In 1994 and 1995, as Z39.50 version 3 was being finalized and as Z39.50 began to be widely implemented, the Z39.50 Implementors Group faced questions about the relationships among attribute sets that other groups were developing, notably the STAS and GILS attribute sets. Clifford Lynch prepared a discussion paper for the February 1996 ZIG meeting that detailed the issues:

  1. Duplication of common attributes in specialized attribute sets, due to the limits of the version 2 query.
  2. Interoperability problems due to attribute set proliferation, for example, how to know which basic attributes were imbedded in specialized sets.
  3. Ambiguities in the semantics of attributes.
  4. Lack of rigorous semantics in the bib-1 attribute set; lack of a scope statement for the bib-1 attribute set; lack of consultation with the broad community concerned with bibliographic records.
  5. Lack of guidance about the semantics of commingling attributes from multiple attribute sets in a single Z39.50 query.
Following the discussion of these issues at the ZIG meeting, Lynch volunteered to bring together a group of interested people to recommend resolutions of the issues. The group met three times. Lynch prepared interim reports that were discussed at subsequent ZIG meetings. The final report of the group was presented at the January 1998 ZIG meeting. The current text of the new architecture includes revisions based on discussions then and at the June 1998 ZIG meeting.
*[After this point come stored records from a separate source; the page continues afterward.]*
-- ==== Sys2Proof/Machine/Results.lean ====
section
/-!
DEFINITION. Result slots and completions of commands (14 R400-R402, R405).
-/

namespace Sys2Proof.Machine

/-- Bytes 0-7 of a result slot (14 R400). -/
def Result.head (r : Result) : Bytes :=
  toLE 4 r.gen.toNat ++ toLE 1 r.st ++ toLE 1 r.status ++ toLE 1 r.opcode.toNat ++ zeros 1

/-- The 128 bytes of a result slot (14 R400). -/
def Result.bytes (r : Result) : Bytes := r.head ++ slice r.payload 0 112 ++ toLE 8 r.shown

def Func.result (x : Func) (i : Nat) : Result := tget {} x.results i
def Func.setResult (x : Func) (i : Nat) (r : Result) : Func := { x with results := tput x.results i r }

/-- SEAL follows bytes 0-7 (14 R401). -/
def Result.sealed (r : Result) : Result := { r with shown := le r.head }

/-- A command completes (14 R401): the whole record is written, and CMD_DONE is raised when its IRQ is 1 (R405). -/
def State.finish (s : State) (f slot : Nat) (seq : DWord) (opcode : Byte) (irq : Bool) (status : Nat) (payload : Bytes) : State :=
  let r : Result := { gen := seq.setWidth 32, st := 2, status, opcode, payload, shown := 0 }
  let s := s.modFunc f (fun x => x.setResult slot r.sealed)
  if irq then s.interrupt f 0 else s

/-- Function `f`'s commands that wait on what `p` names complete with `status`. -/
def State.endWaitsOf (s : State) (f : Nat) (p : WaitsOn → Bool) (status : Nat) (payload : Bytes) : State :=
  let ws := (s.func f).waits
  if ws.any (fun w => p w.on) then
    (ws.filter (fun w => p w.on)).foldl (fun s w => s.finish f w.slot w.seq w.opcode w.irq status payload)
      (s.modFunc f (fun x => { x with waits := ws.filter (fun w => !p w.on) }))
  else s

/-- Every command that waits on what `p` names completes with `status`. -/
def State.endWaits (s : State) (p : WaitsOn → Bool) (status : Nat) (payload : Bytes) : State :=
  (List.range 4).foldl (fun s f => s.endWaitsOf f p status payload) s

def WaitsOn.isOpen (c : Nat) : WaitsOn → Bool
  | .openOf d => d == c
  | _ => false
def WaitsOn.isFree (c : Nat) : WaitsOn → Bool
  | .freeOf d => d == c
  | _ => false
def WaitsOn.isReplay (c : Nat) : WaitsOn → Bool
  | .replay d => d == c
  | _ => false
def WaitsOn.isCircuit (k : Nat) : WaitsOn → Bool
  | .circuit d => d == k
  | _ => false
def WaitsOn.isNor : WaitsOn → Bool
  | .nor => true
  | _ => false

end Sys2Proof.Machine
end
The major conclusion of the group was that a new architecture for attribute sets should be developed; they went on to recommend an architecture based on classes of attribute sets, with expanded attribute types. Another major conclusion was that expert communities, rather than the ZIG, should be responsible for developing and maintaining attribute sets (as was the case with GILS and STAS). Notably, they recommended that the bibliographic community, rather than the ZIG, develop the next generation of bibliographic attributes. The ZIG should continue to be responsible for attributes that are general to Z39.50, that is, not specific to a given community.

1.2 Acknowledgements

The following people attended one or more of the attribute architecture meetings:
Ed. Note: List of meeting participants and other significant contributors to be listed here.

1.3 Brief Technical Background

Z39.50 defines a number of query types, and requires support for one of those types, the type-1 query. This document addresses the Z39.50 type-1 query only.

The type-1 query consists of one or more search terms, each with a set of attributes, specifying, for example, the type of term (author, title, subject, etc.), whether the term is truncated, and its structure. The server is responsible for mapping attributes to the logical design of the database.

A term in a type-1 query, together with its accompanying collection of attributes, is referred to as an operand. Operands may be combined in a type-1 query, linked by boolean operators (And, Or, And-not, and Proximity).

Each attribute is a pair: an attribute type and a value of that type. An Attribute set defines a set of attribute types, and for each, a list of possible values.

An attribute set definition is assigned an object identifier, referred to as its attribute set identifier.

Example: The bib-1 attribute set defines a number of attribute types; one of which is Use. For bib-1 Use attributes, many attribute values are defined, one of which is personal name. Each type is assigned a numeric value, and each value is assigned either a numeric value or a string. In bib-1, type Use is assigned the value 1, and Personal Name is assigned the value 1. Thus bib-1 Use attribute Personal Name is represented as the pair (1,1). This pair is further qualified by the bib-1 attribute set identifier (1.2.840.10003.3.1) to distinguish it from the pair (1,1) that may be defined by other attribute sets.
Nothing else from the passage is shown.